RECORDS FOR PROCESSING

+ + + + + + +

-- ==== Sys2Proof/Machine/Parser.lean ====
section
/-!
DEFINITION. The parser and the pattern engine (08_parsing.md): the headers of R178 with their limits, the parse
result vector, the flow hash, checksum verification, PCLASS.
-/
namespace Sys2Proof.Machine

/-! ### The parse policy (R190) -/

/-- The values after Device Reset. -/
def policyDefault : List Byte :=
  leBytes 2 4789 ++ leBytes 6 0 ++ leBytes 2 6081 ++ leBytes 6 0 ++ leBytes 2 4420 ++ leBytes 6 0 ++
  leBytes 2 4500 ++ leBytes 2 0 ++ leBytes 4 0 ++ leBytes 4 0 ++ leBytes 1 0x3F ++ leBytes 1 0 ++ leBytes 2 1024 ++ leBytes 8 0

/-- A non-zero port of four at offset o. -/
def polPort (b : List Byte) (o p : Nat) : Bool := p != 0 && (List.range 4).any fun i => le b (o + 2 * i) 2 == p
def polEnable (b : List Byte) (i : Nat) : Bool := bit (byteAt b 36) i

/-! ### The state of a parse -/

/-- An anchor that is absent (R186 shows it as 0xFF in the PRV). -/
def absent : Nat := 65535

/-- An IP header that was parsed. -/
structure IpSeen where
  v6    : Bool
  off   : Nat
  src   : List Byte
  dst   : List Byte
  proto : Nat
  frag  : Bool := false
  first : Bool := true
  /-- Offset of its TCP or UDP header. -/
  l4    : Option Nat := none
deriving DecidableEq, Repr

/-- An L4 header whose checksum may be verified: protocol, stack, offset, end. -/
structure L4Seen where
  udp   : Bool
  inner : Bool
  off   : Nat
  fin   : Nat
deriving DecidableEq, Repr

structure Parse where
  pkt  : List Byte
  pol  : List Byte
  /-- From a line port, so that a SecTAG may be recognized; from a host, so that nothing is verified. -/
  line : Bool
  host : Bool
  /-- The bytes carry their FCS (a bad line frame, R375). -/
  fcs  : Bool := false
  prv  : List Byte := List.replicate 200 0
  flags : Nat := 0
  present : Nat := 0
  pos  : Nat := 0
  /-- End of the range that encloses the next header (R182). -/
  fin  : Nat
  /-- End of the innermost datagram that a length field has given. -/
  dend : Nat
  pend : Nat
  inner : Bool := false
  overO : Bool := false
  overI : Bool := false
  ipO  : Option IpSeen := none
  ipI  : Option IpSeen := none
  l4s  : List L4Seen := []
  labels : Nat := 0
  extO : Nat := 0
  extI : Nat := 0
  anchors : List Nat := [0, absent, absent, absent, absent, absent, absent]
deriving DecidableEq, Repr

def fLenOver := 0
def fTrailer := 1
def fMalformed := 2
def fDepth := 3
def fFrag := 12
def fTunnel := 13
def fMacsecOk := 14
def fSecTag := 15
def fNvme := 16
def fEsp := 17
def fPattern := 18
def fErrInner := 19
def fL2Len := 20

def setN (v i : Nat) : Nat := if bit v i then v else v + 2 ^ i
/-- Set a flag; LEN_OVER, TRAILER and MALFORMED of an inner header set ERR_INNER too (R187). -/
def Parse.flag (p : Parse) (i : Nat) : Parse :=
  let f := setN p.flags i
  { p with flags := if p.inner && i < 3 then setN f fErrInner else f
           overO := p.overO || (i == fLenOver && !p.inner), overI := p.overI || (i == fLenOver && p.inner) }
def Parse.has (p : Parse) (i : Nat) : Parse := { p with present := setN p.present i }
/-- PRESENT bit of a kind that has one per stack. -/
def Parse.hasIn (p : Parse) (o i : Nat) : Parse := p.has (if p.inner then i else o)
def Parse.put (p : Parse) (o : Nat) (b : List Byte) : Parse := { p with prv := putBytes p.prv o b }
def Parse.putIn (p : Parse) (o i : Nat) (b : List Byte) : Parse := p.put (if p.inner then i else o) b
def Parse.anchor (p : Parse) (i off : Nat) : Parse := { p with anchors := p.anchors.set i off }
def Parse.at' (p : Parse) (o n : Nat) : List Byte := bytesAt p.pkt o n
def Parse.be (p : Parse) (o n : Nat) : Nat := beNat (bytesAt p.pkt o n)
def Parse.b (p : Parse) (o : Nat) : Nat := byteAt p.pkt o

+ + + + + + +

EXERCISE OBJECTIVE
What this exercise asks for is the data above, retyped exactly.

SOLUTION FOR THIS PROBLEM
-- ==== Sys2Proof/Machine/Parser.lean ====
section
/-!
DEFINITION. The parser and the pattern engine (08_parsing.md): the headers of R178 with their limits, the parse
result vector, the flow hash, checksum verification, PCLASS.
-/
namespace Sys2Proof.Machine

/-! ### The parse policy (R190) -/

/-- The values after Device Reset. -/
def policyDefault : List Byte :=
  leBytes 2 4789 ++ leBytes 6 0 ++ leBytes 2 6081 ++ leBytes 6 0 ++ leBytes 2 4420 ++ leBytes 6 0 ++
  leBytes 2 4500 ++ leBytes 2 0 ++ leBytes 4 0 ++ leBytes 4 0 ++ leBytes 1 0x3F ++ leBytes 1 0 ++ leBytes 2 1024 ++ leBytes 8 0

/-- A non-zero port of four at offset o. -/
def polPort (b : List Byte) (o p : Nat) : Bool := p != 0 && (List.range 4).any fun i => le b (o + 2 * i) 2 == p
def polEnable (b : List Byte) (i : Nat) : Bool := bit (byteAt b 36) i

/-! ### The state of a parse -/

/-- An anchor that is absent (R186 shows it as 0xFF in the PRV). -/
def absent : Nat := 65535

/-- An IP header that was parsed. -/
structure IpSeen where
  v6    : Bool
  off   : Nat
  src   : List Byte
  dst   : List Byte
  proto : Nat
  frag  : Bool := false
  first : Bool := true
  /-- Offset of its TCP or UDP header. -/
  l4    : Option Nat := none
deriving DecidableEq, Repr

/-- An L4 header whose checksum may be verified: protocol, stack, offset, end. -/
structure L4Seen where
  udp   : Bool
  inner : Bool
  off   : Nat
  fin   : Nat
deriving DecidableEq, Repr

structure Parse where
  pkt  : List Byte
  pol  : List Byte
  /-- From a line port, so that a SecTAG may be recognized; from a host, so that nothing is verified. -/
  line : Bool
  host : Bool
  /-- The bytes carry their FCS (a bad line frame, R375). -/
  fcs  : Bool := false
  prv  : List Byte := List.replicate 200 0
  flags : Nat := 0
  present : Nat := 0
  pos  : Nat := 0
  /-- End of the range that encloses the next header (R182). -/
  fin  : Nat
  /-- End of the innermost datagram that a length field has given. -/
  dend : Nat
  pend : Nat
  inner : Bool := false
  overO : Bool := false
  overI : Bool := false
  ipO  : Option IpSeen := none
  ipI  : Option IpSeen := none
  l4s  : List L4Seen := []
  labels : Nat := 0
  extO : Nat := 0
  extI : Nat := 0
  anchors : List Nat := [0, absent, absent, absent, absent, absent, absent]
deriving DecidableEq, Repr

def fLenOver := 0
def fTrailer := 1
def fMalformed := 2
def fDepth := 3
def fFrag := 12
def fTunnel := 13
def fMacsecOk := 14
def fSecTag := 15
def fNvme := 16
def fEsp := 17
def fPattern := 18
def fErrInner := 19
def fL2Len := 20

def setN (v i : Nat) : Nat := if bit v i then v else v + 2 ^ i
/-- Set a flag; LEN_OVER, TRAILER and MALFORMED of an inner header set ERR_INNER too (R187). -/
def Parse.flag (p : Parse) (i : Nat) : Parse :=
  let f := setN p.flags i
  { p with flags := if p.inner && i < 3 then setN f fErrInner else f
           overO := p.overO || (i == fLenOver && !p.inner), overI := p.overI || (i == fLenOver && p.inner) }
def Parse.has (p : Parse) (i : Nat) : Parse := { p with present := setN p.present i }
/-- PRESENT bit of a kind that has one per stack. -/
def Parse.hasIn (p : Parse) (o i : Nat) : Parse := p.has (if p.inner then i else o)
def Parse.put (p : Parse) (o : Nat) (b : List Byte) : Parse := { p with prv := putBytes p.prv o b }
def Parse.putIn (p : Parse) (o i : Nat) (b : List Byte) : Parse := p.put (if p.inner then i else o) b
def Parse.anchor (p : Parse) (i off : Nat) : Parse := { p with anchors := p.anchors.set i off }
def Parse.at' (p : Parse) (o n : Nat) : List Byte := bytesAt p.pkt o n
def Parse.be (p : Parse) (o n : Nat) : Nat := beNat (bytesAt p.pkt o n)
def Parse.b (p : Parse) (o : Nat) : Nat := byteAt p.pkt o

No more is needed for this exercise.